Le livre de Laurent Izard dont le titre a été repris pour cet article destiné à le présenter a été publié en 2019. Il aurait certes mérité une présentation moins tardive, mais il se trouve que c’est seulement en ce début d’année 2022 que j’en prends connaissance.

Estimant qu’il vaut largement d’être lu, fût-ce avec un peu de retard, je vous en donne ci-après un bref aperçu qui, je l’espère, convaincra beaucoup de personnes soucieuses du sort de la France de se plonger dans ce récit précis et détaillé de l’espèce de dépeçage auquel notre pays a été soumis.

Beaucoup de belles entreprises françaises sont cédées à des groupes étrangers

Alcatel, Rhodia, les Chantiers de l’Atlantique, Arcelor, Alstom, ces entreprises ont un point en commun : elles ont été achetées par des groupes étrangers.
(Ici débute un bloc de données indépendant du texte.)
-- ==== Sys2Proof/Certificates/Slice0/Obligations.lean ====
section
/-!
DEFINITION. The statements for the provers, in four groups: the codec; what each instruction does and leaves
unchanged; whole-machine rules over all instructions; invariants, runs and equivalences. They hold for every
configuration a state can carry, so at every value of the parameters of R6. A statement that rests on a
decision of spec/92_eei_decisions.md, or on a choice of the model, names it.
-/

open Sys2Proof Sys2Proof.Machine Sys2Proof.Safety

/-! ### The codec (spec/30_encoding.md) -/

/-- R52, for every opcode map the spec admits: decoding an encoded triple gives the triple back, `reg1`
included where no semantics uses it; the word has the fields R52 lists; the word of a decoded instruction is
the decoded word exactly when the ignored bits were 0; the four worked encodings. -/
def Obligations.CodecTripleRoundTrip : Prop :=
  (∀ c : Config, c.valid = true → ∀ m r1 op, c.present m = true → legalOperand m.shape op = true →
    decodeTriple c (encodeTriple c ⟨m, r1, op⟩) = .ok ⟨m, r1, op⟩ ∧
    opcodeField (encodeTriple c ⟨m, r1, op⟩) = c.opcodeOf m ∧
    reg1Field (encodeTriple c ⟨m, r1, op⟩) = r1 ∧
    operandField (encodeTriple c ⟨m, r1, op⟩) =
      (match op with
        | .none => 0#8
        | .reg2 r => r.toBits.setWidth 8
        | .data d => d)) ∧
  (∀ c i, (i.mnemonic.shape = .none ∨ i.mnemonic.shape = .dataOnly) →
    reg1Field (encodeWith c i) = .x0) ∧
  (∀ c w i, decodeWith c w = .ok i →
    (encodeWith c i = w ↔ w &&& ~~~i.mnemonic.shape.usedBits = 0#16)) ∧
  encode (.li .x0 5#8) = 0x051A#16 ∧ encode (.wr .x0) = 0x000D#16 ∧
  encode (.sub .x2 .x1) = 0x0193#16 ∧ encode (.jmp 0x80#8) = 0x8020#16

/-- Decode and encode agree on every well-formed instruction, for every opcode map the spec admits
(spec/92_eei_decisions.md D3: "No proof may depend on the numbers"). -/
def Obligations.InstructionRoundTrip : Prop :=
  ∀ c : Config, c.valid = true → ∀ i : Instr, i.wellFormed c = true →
    decodeWith c (encodeWith c i) = .ok i

/-- The bits a shape does not use never matter, and the ones it uses always do (spec/92_eei_decisions.md D17
for the bits the source does not speak of). -/
def Obligations.OnlyUsedBitsMatter : Prop :=
  ∀ (c : Config) (w w' : InstrWord) (i : Instr), decodeWith c w = .ok i →
    (decodeWith c w' = .ok i ↔
      w' &&& i.mnemonic.shape.usedBits = w &&& i.mnemonic.shape.usedBits)

/-- The decoder's instruction is the instruction of the triple the decoder contract names: the same mnemonic,
the same operand, and the same `reg1` where the shape uses it. -/
def Obligations.DecoderFollowsTriple : Prop :=
  ∀ (c : Config) (w : InstrWord) (i : Instr),
    decodeWith c w = .ok i ↔
      ∃ d, decodeTriple c w = .ok d ∧ d.mnemonic = i.mnemonic ∧ d.operand = i.operand ∧
        (i.mnemonic.shape = .none ∨ i.mnemonic.shape = .dataOnly ∨ d.reg1 = i.reg1)

/-- The decoder vectors of spec/95_test_vectors.md 2.1 and S8 (numbers of spec/92_eei_decisions.md D3). -/
def Obligations.WordsDecodeAsWritten : Prop :=
  decode 0xFFC0#16 = .ok .noop ∧ decode 0x0002#16 = .ok .cli ∧ decode 0x05DA#16 = .ok (.li .x3 5#8) ∧
  decode 0xFD93#16 = .ok (.sub .x2 .x1) ∧ decode 0x80E0#16 = .ok (.jmp 0x80#8) ∧
  decode 0x00E8#16 = .ok .ret ∧ decode 0x00CA#16 = .ok (.shr .x3) ∧
  decode 0x0197#16 = .ok (.xor .x2 .x1) ∧ decode 0xA55D#16 = .ok (.andi .x1 0xA5#8) ∧
  decode 0xFE24#16 = .ok (.jnc 0xFE#8) ∧ decode 0x1229#16 = .error (.unmappedOpcode 0x29#6)

/-- Exactly the 28 opcode numbers 4 to 7, 15 and 41 to 63 do not decode, and the error names the number (the
numbers are the spec's own assignment, spec/92_eei_decisions.md D3; LDPR's is among them by D5). -/
def Obligations.UnmappedOpcodesAreRefused : Prop :=
  ∀ w : InstrWord,
    let n := (opcodeField w).toNat
    if (4 ≤ n ∧ n ≤ 7) ∨ n = 15 ∨ 41 ≤ n then decode w = .error (.unmappedOpcode (opcodeField w))
    else ∃ i, decode w = .ok i

/-! ### What each instruction does, and its frame -/

/-- ST and STR (spec/40_data_movement.md R53, R54) complete in every state: the byte at the computed address
becomes the stored register's value, every other byte of data memory, every register, every flag and all else
stays, `pc` advances. -/
def Obligations.StoresWriteOneByte : Prop :=
  (∀ r1 data s, ∃ t, exec (.st r1 data) s = .next t ∧
    t.readData (directAddress data) = s.reg r1 ∧ SameDataBut (directAddress data) s t ∧
    SameRegs s t ∧ t.flags = s.flags ∧ PcAdvanced s t ∧ SameElsewhere s t) ∧
  (∀ r1 r2 s, ∃ t, exec (.str r1 r2) s = .next t ∧
    t.readData (s.indirectAddress r1) = s.reg r2 ∧ SameDataBut (s.indirectAddress r1) s t ∧
    SameRegs s t ∧ t.flags = s.flags ∧ PcAdvanced s t ∧ SameElsewhere s t)

/-- LD (R55) completes in every state: `x[r1]` becomes the byte at `data`, nothing else changes but `pc`. -/
def Obligations.LdLoadsDirect : Prop :=
  ∀ r1 data s, ∃ t, exec (.ld r1 data) s = .next t ∧ t.reg r1 = s.readData data ∧
    SameRegsBut r1 s t ∧ t.flags = s.flags ∧ PcAdvanced s t ∧ OnlyRegsFlagsPc s t

/-- LDR (R56) completes in every state: `x[r2]` becomes the byte at address `x[r1]`, or, under the other
orientation, `x[r1]` the byte at address `x[r2]`. Which of the two is the hardware's is the spec's own choice
(spec/92_eei_decisions.md D6, notes/assumptions/10.md). -/
def Obligations.LdrLoadsIndirect : Prop :=
  ∀ r1 r2 s, ∃ t, exec (.ldr r1 r2) s = .next t ∧
    (match s.config.ldrOrientation with
      | .addrReg1DestReg2 => t.reg r2 = s.readData (s.reg r1) ∧ SameRegsBut r2 s t
      | .destReg1AddrReg2 => t.reg r1 = s.readData (s.reg r2) ∧ SameRegsBut r1 s t) ∧
    t.flags = s.flags ∧ PcAdvanced s t ∧ OnlyRegsFlagsPc s t

/-- LI and CP (R57, R58) complete in every state: `x[r1]` becomes the immediate, or the value of `x[r2]` (CP's
direction is spec/92_eei_decisions.md D6, second part). -/
def Obligations.LiAndCpWriteRegister : Prop :=
  (∀ r1 data s, ∃ t, exec (.li r1 data) s = .next t ∧ t.reg r1 = data ∧
    SameRegsBut r1 s t ∧ t.flags = s.flags ∧ PcAdvanced s t ∧ OnlyRegsFlagsPc s t) ∧
  (∀ r1 r2 s, ∃ t, exec (.cp r1 r2) s = .next t ∧ t.reg r1 = s.reg r2 ∧
    SameRegsBut r1 s t ∧ t.flags = s.flags ∧ PcAdvanced s t ∧ OnlyRegsFlagsPc s t)

/-- CLC, CLI, CLN (spec/41_flag_clear.md R59 to R61) complete in every state: the one flag is 0 after, the
other seven bits of `FLAGS`, every register and all else stay, `pc` advances. -/
def Obligations.FlagClearsClearOneBit : Prop :=
  ∀ s i k, (i, k) ∈ [(Instr.clc, Flag.carry), (Instr.cli, Flag.interrupt), (Instr.cln, Flag.negative)] →
    ∃ t, exec i s = .next t ∧ t.flags.getLsbD k.index = false ∧ SameFlagsBut k s t ∧
      SameRegs s t ∧ PcAdvanced s t ∧ OnlyRegsFlagsPc s t

/-- ADD and ADDI (spec/42_arithmetic.md R65, R66) complete in every state: the sum modulo 256, the carry bit
assigned (cleared when the sum fits: spec/92_eei_decisions.md D7) or, under `set_only`, left set, no other
flag and no other register changed. -/
def Obligations.AddWrapsAndAssignsCarry : Prop :=
  ∀ s r1 i b, ((∃ r2, i = Instr.add r1 r2 ∧ b = s.reg r2) ∨ i = Instr.addi r1 b) →
    ∃ t, exec i s = .next t ∧
      (t.reg r1).toNat = ((s.reg r1).toNat + b.toNat) % 256 ∧
      t.flags.getLsbD 0 = (decide (255 < (s.reg r1).toNat + b.toNat) ||
        (s.config.flagUpdate == .setOnly && s.flags.getLsbD 0)) ∧ SameFlagsBut .carry s t ∧
      SameRegsBut r1 s t ∧ PcAdvanced s t ∧ OnlyRegsFlagsPc s t

/-- SUB and SUBI (R63, R64) complete in every state: the absolute difference, never wrapped, and the negative
bit assigned (cleared when the difference is not negative: spec/92_eei_decisions.md D7) or, under `set_only`,
left set; sign and result together are the sign and magnitude of the exact difference. -/
def Obligations.SubStoresMagnitudeAndSign : Prop :=
  ∀ s r1 i b, ((∃ r2, i = Instr.sub r1 r2 ∧ b = s.reg r2) ∨ i = Instr.subi r1 b) →
    ∃ t, exec i s = .next t ∧
      t.flags.getLsbD 2 = (decide ((s.reg r1).toNat < b.toNat) ||
        (s.config.flagUpdate == .setOnly && s.flags.getLsbD 2)) ∧
      (if (s.reg r1).toNat < b.toNat then -((t.reg r1).toNat : Int) else ((t.reg r1).toNat : Int)) =
        (s.reg r1).toNat - b.toNat ∧
      SameFlagsBut .negative s t ∧ SameRegsBut r1 s t ∧ PcAdvanced s t ∧ OnlyRegsFlagsPc s t

/-- AND, OR, XOR (spec/43_logic_shift.md R67 to R69) complete in every state: each of the 8 bit positions on
its own, no flag changed. -/
def Obligations.BitwiseRegisterForms : Prop :=
  ∀ s r1 r2 i f, (i, f) ∈ [(Instr.and r1 r2, and), (Instr.or r1 r2, or), (Instr.xor r1 r2, xor)] →
    ∃ t, exec i s = .next t ∧
      (∀ n, n < 8 → (t.reg r1).getLsbD n = f ((s.reg r1).getLsbD n) ((s.reg r2).getLsbD n)) ∧
      SameRegsBut r1 s t ∧ t.flags = s.flags ∧ PcAdvanced s t ∧ OnlyRegsFlagsPc s t

/-- ANDI, ORI, XORI (R70 to R72) complete in every state: each of the 8 bit positions on its own, no flag
changed. -/
def Obligations.BitwiseImmediateForms : Prop :=
  ∀ s r1 d i f, (i, f) ∈ [(Instr.andi r1 d, and), (Instr.ori r1 d, or), (Instr.xori r1 d, xor)] →
    ∃ t, exec i s = .next t ∧
      (∀ n, n < 8 → (t.reg r1).getLsbD n = f ((s.reg r1).getLsbD n) (d.getLsbD n)) ∧
      SameRegsBut r1 s t ∧ t.flags = s.flags ∧ PcAdvanced s t ∧ OnlyRegsFlagsPc s t

/-- NOT, SHL, SHR (R73 to R75) complete in every state: `255 - x`, `2 * x` modulo 256, `x / 2`; the bit
shifted out is lost and no flag changes. -/
def Obligations.UnaryForms : Prop :=
  ∀ s r1 i f, (i, f) ∈ [(Instr.not r1, fun n => 255 - n), (Instr.shl r1, fun n => 2 * n % 256),
      (Instr.shr r1, fun n : Nat => n / 2)] →
    ∃ t, exec i s = .next t ∧ (t.reg r1).toNat = f (s.reg r1).toNat ∧
      SameRegsBut r1 s t ∧ t.flags = s.flags ∧ PcAdvanced s t ∧ OnlyRegsFlagsPc s t

/-- R76 with the conditions of the seven jumps: a taken jump sets `pc` to `imm`, one not taken adds 1 to it,
and no other part of the state changes. -/
def Obligations.JumpsWriteOnlyThePointer : Prop :=
  ∀ (s : State) (r1 : Reg) (imm : Byte),
    exec (.jmp imm) s = .next { s with pc := imm } ∧
    exec (.jiz r1 imm) s = .next { s with pc := if s.reg r1 = 0#8 then imm else s.pc + 1#8 } ∧
    exec (.jnz r1 imm) s = .next { s with pc := if s.reg r1 ≠ 0#8 then imm else s.pc + 1#8 } ∧
    exec (.jic imm) s = .next { s with pc := if s.flags.getLsbD 0 = true then imm else s.pc + 1#8 } ∧
    exec (.jnc imm) s = .next { s with pc := if s.flags.getLsbD 0 = false then imm else s.pc + 1#8 } ∧
    exec (.jii imm) s = .next { s with pc := if s.flags.getLsbD 1 = true then imm else s.pc + 1#8 } ∧
    exec (.jni imm) s = .next { s with pc := if s.flags.getLsbD 1 = false then imm else s.pc + 1#8 }

/-- LDFL (spec/45_flags_transfer.md R84) completes in every state: all 8 bits of `FLAGS` go to `x[r1]`,
`FLAGS` stays. -/
def Obligations.LdflCopiesFlags : Prop :=
  ∀ r1 s, ∃ t, exec (.ldfl r1) s = .next t ∧ t.reg r1 = s.flags ∧ t.flags = s.flags ∧
    SameRegsBut r1 s t ∧ PcAdvanced s t ∧ OnlyRegsFlagsPc s t

/-- STFL (R85) completes in every state: all 8 bits of `x[r1]` go to `FLAGS` and `pc` advances, nothing else
changes; a core that is not held in reset is halted after it exactly when bit 6 was set. -/
def Obligations.StflLoadsFlagsAndHalts : Prop :=
  ∀ r1 s, ∃ t, exec (.stfl r1) s = .next t ∧ t = { s with flags := s.reg r1, pc := s.pc + 1#8 } ∧
    (s.inReset = false → (t.status = .halted ↔ (s.reg r1).getLsbD 6 = true))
Nous allons focaliser ce bref compte-rendu de lecture sur les grandes entreprises, mais Laurent Izard explique que l’industrie n’est pas seule visée : il parle aussi de « l’immobilier de prestige parisien racheté par les princes du Golfe » et des « terres agricoles du centre de la France ciblées par les investisseurs chinois ». Et aussi de « la grande foire aux PME », ainsi que des achats d’ETI, les Entreprises de Taille Intermédiaire, dont certaines deviendront des grandes entreprises dans un avenir plus ou moins lointain.

Mais où est le problème ?

Cette interrogation constitue le titre d’un des chapitres du livre. Laurent Izard n’est pas hostile par principe à toute prise de participation d’une société étrangère dans une entreprise française. Il écrit même : « L’afflux d’actionnaires étrangers constitue, pour beaucoup d’entreprises, une bouffée d’oxygène et répond à leur besoin en capitaux à moyen terme ».

Mais il s’inquiète du fait que le recours aux capitaux étrangers soit rendu excessif en raison de la politique économique et sociale des gouvernements français : « Etranglées par le poids de la fiscalité, entravées par les contraintes du droit du travail et des 35 heures, assommées par la concurrence des producteurs à faible coût de main-d’œuvre, des entreprises pourtant florissantes passent chaque jour sous l’autorité de firmes étrangères ». Des firmes qui vont profiter de la technologie mise au point par les PME française, et s’en servir ailleurs qu’en France, là où les contraintes réglementaires sont moins lourdes. La PME française ne disparait pas, mais l’expansion d’activité a lieu hors de notre territoire. L’innovation réalisée en France sert finalement surtout à créer de l’emploi hors de l’Hexagone.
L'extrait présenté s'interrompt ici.